Data extract |
== Segment start ==

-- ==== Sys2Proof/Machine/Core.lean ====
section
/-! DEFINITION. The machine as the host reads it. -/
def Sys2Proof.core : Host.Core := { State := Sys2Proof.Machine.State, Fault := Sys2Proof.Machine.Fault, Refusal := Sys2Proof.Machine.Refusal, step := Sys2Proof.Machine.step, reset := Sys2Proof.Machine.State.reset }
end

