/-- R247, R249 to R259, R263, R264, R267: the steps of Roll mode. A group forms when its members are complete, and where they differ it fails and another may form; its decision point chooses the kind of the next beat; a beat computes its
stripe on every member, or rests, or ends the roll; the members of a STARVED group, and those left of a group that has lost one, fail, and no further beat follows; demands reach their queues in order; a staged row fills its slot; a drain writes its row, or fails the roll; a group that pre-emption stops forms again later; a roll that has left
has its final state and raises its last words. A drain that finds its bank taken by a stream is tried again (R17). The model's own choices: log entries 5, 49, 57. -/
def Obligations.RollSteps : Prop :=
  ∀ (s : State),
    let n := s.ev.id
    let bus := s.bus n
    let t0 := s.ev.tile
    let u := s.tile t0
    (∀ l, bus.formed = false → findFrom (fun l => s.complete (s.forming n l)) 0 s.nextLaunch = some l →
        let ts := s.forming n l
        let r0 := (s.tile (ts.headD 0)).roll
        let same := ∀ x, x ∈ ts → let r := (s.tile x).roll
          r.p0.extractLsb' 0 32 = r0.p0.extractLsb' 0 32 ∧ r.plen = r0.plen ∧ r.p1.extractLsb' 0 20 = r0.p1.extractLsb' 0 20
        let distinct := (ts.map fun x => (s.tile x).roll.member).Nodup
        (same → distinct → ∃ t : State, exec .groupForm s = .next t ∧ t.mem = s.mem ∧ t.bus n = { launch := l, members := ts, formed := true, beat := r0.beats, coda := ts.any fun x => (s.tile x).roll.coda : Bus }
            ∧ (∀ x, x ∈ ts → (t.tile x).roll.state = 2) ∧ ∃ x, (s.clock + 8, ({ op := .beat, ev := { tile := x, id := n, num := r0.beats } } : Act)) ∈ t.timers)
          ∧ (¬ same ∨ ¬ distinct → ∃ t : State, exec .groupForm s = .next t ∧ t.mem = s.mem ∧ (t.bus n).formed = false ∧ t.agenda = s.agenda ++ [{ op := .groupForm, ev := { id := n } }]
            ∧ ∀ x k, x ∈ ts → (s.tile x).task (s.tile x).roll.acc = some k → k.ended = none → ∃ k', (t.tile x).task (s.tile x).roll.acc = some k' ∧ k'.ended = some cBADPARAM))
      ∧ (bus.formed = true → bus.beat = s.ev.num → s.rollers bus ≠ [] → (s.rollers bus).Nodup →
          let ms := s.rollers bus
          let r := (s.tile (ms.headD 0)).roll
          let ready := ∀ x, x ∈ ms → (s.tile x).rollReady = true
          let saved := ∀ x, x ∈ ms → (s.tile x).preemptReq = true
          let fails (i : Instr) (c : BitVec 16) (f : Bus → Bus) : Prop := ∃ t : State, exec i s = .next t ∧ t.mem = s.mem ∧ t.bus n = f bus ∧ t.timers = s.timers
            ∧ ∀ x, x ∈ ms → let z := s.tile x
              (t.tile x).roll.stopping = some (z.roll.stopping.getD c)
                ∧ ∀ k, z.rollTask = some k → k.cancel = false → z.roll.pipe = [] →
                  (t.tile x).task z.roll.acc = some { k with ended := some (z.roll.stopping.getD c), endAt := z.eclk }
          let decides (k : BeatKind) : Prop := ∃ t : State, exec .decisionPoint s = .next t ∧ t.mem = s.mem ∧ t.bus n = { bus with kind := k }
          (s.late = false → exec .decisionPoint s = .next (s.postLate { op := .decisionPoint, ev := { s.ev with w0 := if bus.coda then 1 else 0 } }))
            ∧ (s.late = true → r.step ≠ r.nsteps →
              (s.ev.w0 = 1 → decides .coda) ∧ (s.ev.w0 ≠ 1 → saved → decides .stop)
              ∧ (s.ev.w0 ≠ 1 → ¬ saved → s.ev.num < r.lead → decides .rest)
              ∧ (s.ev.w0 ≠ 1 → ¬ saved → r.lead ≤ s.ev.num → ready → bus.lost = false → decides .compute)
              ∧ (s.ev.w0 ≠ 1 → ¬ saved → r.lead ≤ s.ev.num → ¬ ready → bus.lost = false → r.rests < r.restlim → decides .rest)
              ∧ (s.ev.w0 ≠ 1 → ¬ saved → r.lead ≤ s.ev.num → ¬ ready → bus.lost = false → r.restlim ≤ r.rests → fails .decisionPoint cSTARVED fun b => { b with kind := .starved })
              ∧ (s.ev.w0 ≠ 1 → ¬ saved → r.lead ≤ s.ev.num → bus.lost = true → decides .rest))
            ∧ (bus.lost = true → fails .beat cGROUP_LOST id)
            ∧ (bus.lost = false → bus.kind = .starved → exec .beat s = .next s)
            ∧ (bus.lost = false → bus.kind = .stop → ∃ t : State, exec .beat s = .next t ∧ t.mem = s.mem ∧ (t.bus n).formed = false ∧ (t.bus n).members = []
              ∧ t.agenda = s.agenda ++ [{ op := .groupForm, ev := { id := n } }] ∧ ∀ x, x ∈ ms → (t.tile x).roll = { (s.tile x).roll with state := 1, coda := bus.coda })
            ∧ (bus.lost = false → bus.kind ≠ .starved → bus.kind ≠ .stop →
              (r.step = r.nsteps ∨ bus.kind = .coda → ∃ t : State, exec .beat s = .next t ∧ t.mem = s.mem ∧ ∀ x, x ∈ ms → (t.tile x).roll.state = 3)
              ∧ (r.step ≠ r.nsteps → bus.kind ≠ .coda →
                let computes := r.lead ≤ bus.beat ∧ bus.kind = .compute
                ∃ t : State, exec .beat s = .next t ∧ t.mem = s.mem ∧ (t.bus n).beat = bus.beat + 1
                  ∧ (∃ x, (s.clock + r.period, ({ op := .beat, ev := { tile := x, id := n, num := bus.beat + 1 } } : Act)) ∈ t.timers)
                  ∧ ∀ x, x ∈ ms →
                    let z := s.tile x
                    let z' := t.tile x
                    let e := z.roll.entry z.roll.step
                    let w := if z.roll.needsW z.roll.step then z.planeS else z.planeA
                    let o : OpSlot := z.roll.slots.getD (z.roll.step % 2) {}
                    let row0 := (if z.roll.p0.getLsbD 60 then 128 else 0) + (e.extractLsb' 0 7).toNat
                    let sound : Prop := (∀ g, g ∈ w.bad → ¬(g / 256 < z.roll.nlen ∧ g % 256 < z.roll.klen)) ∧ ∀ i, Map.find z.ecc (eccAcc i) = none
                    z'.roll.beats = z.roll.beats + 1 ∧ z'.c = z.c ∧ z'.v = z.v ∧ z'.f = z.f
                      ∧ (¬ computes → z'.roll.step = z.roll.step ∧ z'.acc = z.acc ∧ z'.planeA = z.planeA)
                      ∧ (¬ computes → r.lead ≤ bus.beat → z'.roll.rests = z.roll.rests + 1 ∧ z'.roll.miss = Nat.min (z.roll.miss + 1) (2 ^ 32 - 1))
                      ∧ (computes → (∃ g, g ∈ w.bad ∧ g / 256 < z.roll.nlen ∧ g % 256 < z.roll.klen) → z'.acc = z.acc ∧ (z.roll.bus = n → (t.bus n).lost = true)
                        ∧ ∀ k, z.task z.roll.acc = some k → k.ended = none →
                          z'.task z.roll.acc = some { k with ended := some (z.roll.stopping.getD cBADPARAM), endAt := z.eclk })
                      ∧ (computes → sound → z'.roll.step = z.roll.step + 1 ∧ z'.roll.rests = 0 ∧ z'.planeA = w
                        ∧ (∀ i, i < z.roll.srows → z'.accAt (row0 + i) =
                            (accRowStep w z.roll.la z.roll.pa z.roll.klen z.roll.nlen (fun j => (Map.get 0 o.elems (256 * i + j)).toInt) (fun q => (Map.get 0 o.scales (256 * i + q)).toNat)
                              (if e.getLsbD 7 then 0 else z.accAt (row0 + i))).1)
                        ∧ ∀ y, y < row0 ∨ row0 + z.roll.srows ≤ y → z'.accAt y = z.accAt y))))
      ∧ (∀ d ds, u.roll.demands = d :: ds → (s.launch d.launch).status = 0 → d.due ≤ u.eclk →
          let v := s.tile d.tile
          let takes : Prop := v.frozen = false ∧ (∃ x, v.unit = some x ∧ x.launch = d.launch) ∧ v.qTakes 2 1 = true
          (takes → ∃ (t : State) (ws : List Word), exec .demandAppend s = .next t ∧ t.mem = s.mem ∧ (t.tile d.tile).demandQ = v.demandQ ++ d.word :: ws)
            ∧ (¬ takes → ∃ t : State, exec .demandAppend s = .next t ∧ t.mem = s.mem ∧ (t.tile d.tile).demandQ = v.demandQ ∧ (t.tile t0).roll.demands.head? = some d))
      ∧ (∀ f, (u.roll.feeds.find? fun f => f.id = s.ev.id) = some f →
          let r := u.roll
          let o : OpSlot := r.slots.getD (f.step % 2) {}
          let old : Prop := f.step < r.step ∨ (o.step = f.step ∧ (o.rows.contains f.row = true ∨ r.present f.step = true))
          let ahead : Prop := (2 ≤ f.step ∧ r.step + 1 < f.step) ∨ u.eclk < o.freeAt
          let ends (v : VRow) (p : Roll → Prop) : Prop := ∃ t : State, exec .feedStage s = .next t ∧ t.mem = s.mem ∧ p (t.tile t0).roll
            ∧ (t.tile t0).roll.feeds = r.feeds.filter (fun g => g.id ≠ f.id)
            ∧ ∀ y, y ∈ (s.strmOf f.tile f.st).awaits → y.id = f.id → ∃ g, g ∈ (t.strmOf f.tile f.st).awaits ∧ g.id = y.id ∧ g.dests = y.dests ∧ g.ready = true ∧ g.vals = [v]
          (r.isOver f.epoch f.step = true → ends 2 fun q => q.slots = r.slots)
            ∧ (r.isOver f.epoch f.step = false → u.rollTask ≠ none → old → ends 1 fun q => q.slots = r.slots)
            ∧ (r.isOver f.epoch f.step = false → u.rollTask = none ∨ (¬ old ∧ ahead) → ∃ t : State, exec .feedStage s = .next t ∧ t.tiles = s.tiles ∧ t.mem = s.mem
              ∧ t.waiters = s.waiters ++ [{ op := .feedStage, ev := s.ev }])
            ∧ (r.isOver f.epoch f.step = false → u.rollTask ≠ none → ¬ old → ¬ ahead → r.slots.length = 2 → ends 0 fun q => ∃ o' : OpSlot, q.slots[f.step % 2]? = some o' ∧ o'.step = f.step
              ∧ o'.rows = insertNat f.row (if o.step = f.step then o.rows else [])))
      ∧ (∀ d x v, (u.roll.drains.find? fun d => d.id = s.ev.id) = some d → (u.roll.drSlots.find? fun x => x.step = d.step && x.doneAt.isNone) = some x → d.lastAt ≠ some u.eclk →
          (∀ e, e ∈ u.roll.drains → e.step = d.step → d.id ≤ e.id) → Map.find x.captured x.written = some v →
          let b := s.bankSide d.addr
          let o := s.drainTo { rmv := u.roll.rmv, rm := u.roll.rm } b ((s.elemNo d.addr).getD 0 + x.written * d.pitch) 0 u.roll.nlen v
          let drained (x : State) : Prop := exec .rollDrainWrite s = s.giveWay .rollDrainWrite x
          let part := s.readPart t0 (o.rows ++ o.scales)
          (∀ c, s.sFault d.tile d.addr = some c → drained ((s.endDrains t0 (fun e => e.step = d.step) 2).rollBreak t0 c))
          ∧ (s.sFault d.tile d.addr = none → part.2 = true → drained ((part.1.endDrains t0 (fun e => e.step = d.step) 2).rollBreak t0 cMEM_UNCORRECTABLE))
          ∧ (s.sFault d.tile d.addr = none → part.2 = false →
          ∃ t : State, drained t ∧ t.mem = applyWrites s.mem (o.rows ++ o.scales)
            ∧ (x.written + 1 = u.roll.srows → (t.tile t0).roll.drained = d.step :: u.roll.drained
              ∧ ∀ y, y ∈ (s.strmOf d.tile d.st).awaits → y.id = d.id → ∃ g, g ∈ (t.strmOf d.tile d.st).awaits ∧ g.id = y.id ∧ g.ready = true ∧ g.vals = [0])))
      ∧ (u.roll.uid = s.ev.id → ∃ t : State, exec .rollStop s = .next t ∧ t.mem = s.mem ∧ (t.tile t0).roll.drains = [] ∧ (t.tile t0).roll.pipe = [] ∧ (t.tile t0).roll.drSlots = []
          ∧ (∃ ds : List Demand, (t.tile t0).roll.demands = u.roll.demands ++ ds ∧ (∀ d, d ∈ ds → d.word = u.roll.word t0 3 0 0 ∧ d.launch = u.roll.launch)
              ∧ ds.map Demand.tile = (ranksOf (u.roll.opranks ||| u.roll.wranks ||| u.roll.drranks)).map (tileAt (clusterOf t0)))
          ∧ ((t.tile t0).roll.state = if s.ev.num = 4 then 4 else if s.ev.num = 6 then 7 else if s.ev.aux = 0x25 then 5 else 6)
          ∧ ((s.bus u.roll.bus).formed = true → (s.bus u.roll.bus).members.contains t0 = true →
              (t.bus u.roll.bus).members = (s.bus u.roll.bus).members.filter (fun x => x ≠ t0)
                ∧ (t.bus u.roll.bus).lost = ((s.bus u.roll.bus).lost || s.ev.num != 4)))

== Segment end ==

Your task | Search the listing above for the lines with "g.vals = [v]" and "d.step :: u.roll.drained", then output those lines and all lines between them exactly.

Response |
            ∧ ∀ y, y ∈ (s.strmOf f.tile f.st).awaits → y.id = f.id → ∃ g, g ∈ (t.strmOf f.tile f.st).awaits ∧ g.id = y.id ∧ g.dests = y.dests ∧ g.ready = true ∧ g.vals = [v]
          (r.isOver f.epoch f.step = true → ends 2 fun q => q.slots = r.slots)
            ∧ (r.isOver f.epoch f.step = false → u.rollTask ≠ none → old → ends 1 fun q => q.slots = r.slots)
            ∧ (r.isOver f.epoch f.step = false → u.rollTask = none ∨ (¬ old ∧ ahead) → ∃ t : State, exec .feedStage s = .next t ∧ t.tiles = s.tiles ∧ t.mem = s.mem
              ∧ t.waiters = s.waiters ++ [{ op := .feedStage, ev := s.ev }])
            ∧ (r.isOver f.epoch f.step = false → u.rollTask ≠ none → ¬ old → ¬ ahead → r.slots.length = 2 → ends 0 fun q => ∃ o' : OpSlot, q.slots[f.step % 2]? = some o' ∧ o'.step = f.step
              ∧ o'.rows = insertNat f.row (if o.step = f.step then o.rows else [])))
      ∧ (∀ d x v, (u.roll.drains.find? fun d => d.id = s.ev.id) = some d → (u.roll.drSlots.find? fun x => x.step = d.step && x.doneAt.isNone) = some x → d.lastAt ≠ some u.eclk →
          (∀ e, e ∈ u.roll.drains → e.step = d.step → d.id ≤ e.id) → Map.find x.captured x.written = some v →
          let b := s.bankSide d.addr
          let o := s.drainTo { rmv := u.roll.rmv, rm := u.roll.rm } b ((s.elemNo d.addr).getD 0 + x.written * d.pitch) 0 u.roll.nlen v
          let drained (x : State) : Prop := exec .rollDrainWrite s = s.giveWay .rollDrainWrite x
          let part := s.readPart t0 (o.rows ++ o.scales)
          (∀ c, s.sFault d.tile d.addr = some c → drained ((s.endDrains t0 (fun e => e.step = d.step) 2).rollBreak t0 c))
          ∧ (s.sFault d.tile d.addr = none → part.2 = true → drained ((part.1.endDrains t0 (fun e => e.step = d.step) 2).rollBreak t0 cMEM_UNCORRECTABLE))
          ∧ (s.sFault d.tile d.addr = none → part.2 = false →
          ∃ t : State, drained t ∧ t.mem = applyWrites s.mem (o.rows ++ o.scales)
            ∧ (x.written + 1 = u.roll.srows → (t.tile t0).roll.drained = d.step :: u.roll.drained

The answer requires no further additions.